Our extensive search revealed that all proteins currently known to be specifically required for phasiRNA biogenesis were present in all of the tested land plants, from moss to higher plants. None of the algae species, single cellular or multicellular, had the complete set of SGS3, RDRs, DCLs, and AGOs. Among algae, only C. reinhardtii and V. carteri had dicer-like protein factors as shown in Fig. 5. Our search results match previous reports in several plant species including algae species , rice , maize , and tomato .
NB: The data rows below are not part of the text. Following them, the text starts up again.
-- ==== Sys2Proof/Syntax.lean ====
section
/-! DEFINITION. The commands of the block (30_encoding.md R74), the registers they name (10_state.md R29)
and the statuses they answer (30_encoding.md R80), as syntax. -/

namespace Sys2Proof

/-- The six commands, one constructor per row of the opcode table (30_encoding.md R74). The operand
fields are the raw fields of the word (R71, R75): their values are checked when the command runs
(60_exceptions.md R188 steps 3 to 5), not when it is decoded. -/
inductive Instr where
  /-- `SETMODE m`, with `m = zext_16(imm)` (40_mode_reset.md R103). -/
  | setmode (imm : Half)
  /-- `RESET` (40_mode_reset.md R100). -/
  | reset
  /-- `CYCLE` (41_cycle_control_law.md R120). -/
  | cycle
  /-- `SETOUT u`, with `u = sext_16(imm)` (42_output_stage.md R152). -/
  | setout (imm : Half)
  /-- `RD r`, with `r = ra` (43_register_access.md R165). -/
  | rd (ra : Byte)
  /-- `WR r, v`, with `r = ra` and `v = zext_16(imm)` (43_register_access.md R168). -/
  | wr (ra : Byte) (imm : Half)
deriving DecidableEq, Repr

/-- The names of the register map (10_state.md R29). `status` is a view of SRF (R31). -/
inductive Reg where
  | setpoint | mode | gainP | gainI | gainD | pv | lastPv | errSum | output | status
  | dbgE | dbgP | dbgI | dbgD
deriving DecidableEq, Repr

/-- The response statuses (30_encoding.md R80, 60_exceptions.md R182 to R186). -/
inductive Status where
  /-- Accepted and executed in full. -/
  | ok
  /-- No command has this opcode (60_exceptions.md R182). -/
  | errOpcode
  /-- A must-be-zero field is not zero (60_exceptions.md R183). -/
  | errField
  /-- The index names no implemented register (60_exceptions.md R184). -/
  | errReg
  /-- The register is implemented and not writable (60_exceptions.md R185). -/
  | errRo
  /-- The operand value is outside its range (60_exceptions.md R186). -/
  | errRange
deriving DecidableEq, Repr

end Sys2Proof
end

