-- ==== Sys2Proof/Machine/ControlLaw.lean ====
section
/-! DEFINITION. The control law (41_cycle_control_law.md R123 to R136), over the mathematical integers:
no operation of the block wraps (R134), so exact arithmetic with the stated clamps is the law (R135; log entry 10). -/

namespace Sys2Proof.Machine

/-- `tdiv(a, b)` (00_scope.md R10): the magnitude divided, the remainder dropped, the sign applied. -/
def tdiv (a : Int) (b : Nat) : Int := a.sign * ((a.natAbs / b : Nat) : Int)

/-- `smul(g, v)` (41_cycle_control_law.md R126): the sign-magnitude product. -/
def smul (g : Half) (v : Int) : Int := v.sign * ((g.toNat * v.natAbs : Nat) : Int)

/-- Step 1: `e = SETPOINT - PV` (R124). -/
def lawError (b : Block) : Int := (b.setpoint.toNat : Int) - (b.pv.toNat : Int)

/-- Step 2: the accumulator after adding `e` and clamping (R125). -/
def accumulate (c : Config) (acc e : Int) : Int := clamp (acc + e) (-(c.maxErrorSum : Int)) c.maxErrorSum

/-- The value step 2 stores in ERR_SUM (R125). -/
def newErrSum (c : Config) (b : Block) : Int := accumulate c b.errSum.toInt (lawError b)

/-- Step 3: `p_term` (R127). -/
def pTerm (b : Block) : Int := smul b.gainP (lawError b)

/-- Step 3: `i_term`, over the ERR_SUM that this cycle has just stored (R127). -/
def iTerm (c : Config) (b : Block) : Int := smul b.gainI (newErrSum c b)

/-- Step 3: `d_term`, on the measurement (R127). -/
def dTerm (b : Block) : Int := smul b.gainD ((b.pv.toNat : Int) - (b.lastPv.toNat : Int))

/-- Step 4, first half: all three terms with a plus sign (R128). -/
def lawSum (c : Config) (b : Block) : Int := pTerm b + iTerm c b + dTerm b

/-- Step 4, second half: the scaled quotient `u` (R129). -/
def lawU (c : Config) (b : Block) : Int := tdiv (lawSum c b) c.scalingFactor

/-- Capture of the cycle's values, when the capture registers exist (R132). -/
def captureDebug (e p i d : Int) (s : State) : State :=
  if s.cfg.hasDebug then
    { s with dbgE := BitVec.ofInt 16 e, dbgP := BitVec.ofInt 64 p,
             dbgI := BitVec.ofInt 64 i, dbgD := BitVec.ofInt 64 d }
  else s

/-- `control_law()` (R131): the accumulator, the capture, and the hand-over to the output stage, every
value computed from the registers as they stand on entry. -/
def controlLaw (s : State) : State :=
  setOutput (lawU s.cfg s.toBlock)
    (captureDebug (lawError s.toBlock) (pTerm s.toBlock) (iTerm s.cfg s.toBlock) (dTerm s.toBlock)
      { s with errSum := BitVec.ofInt 32 (newErrSum s.cfg s.toBlock) })

end Sys2Proof.Machine
end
Thus, our results suggest that the currently known phasiRNA biogenesis pathway(s) has evolved only in land plants. These observations raise questions for future investigations: (1) what factors contribute to the stochastic evolution and activity of PHAS loci in different plant species, different developmental stages, and under different biotic and abiotic stress conditions; and (2) what machinery is responsible for the biogenesis of phasiRNAs in algae?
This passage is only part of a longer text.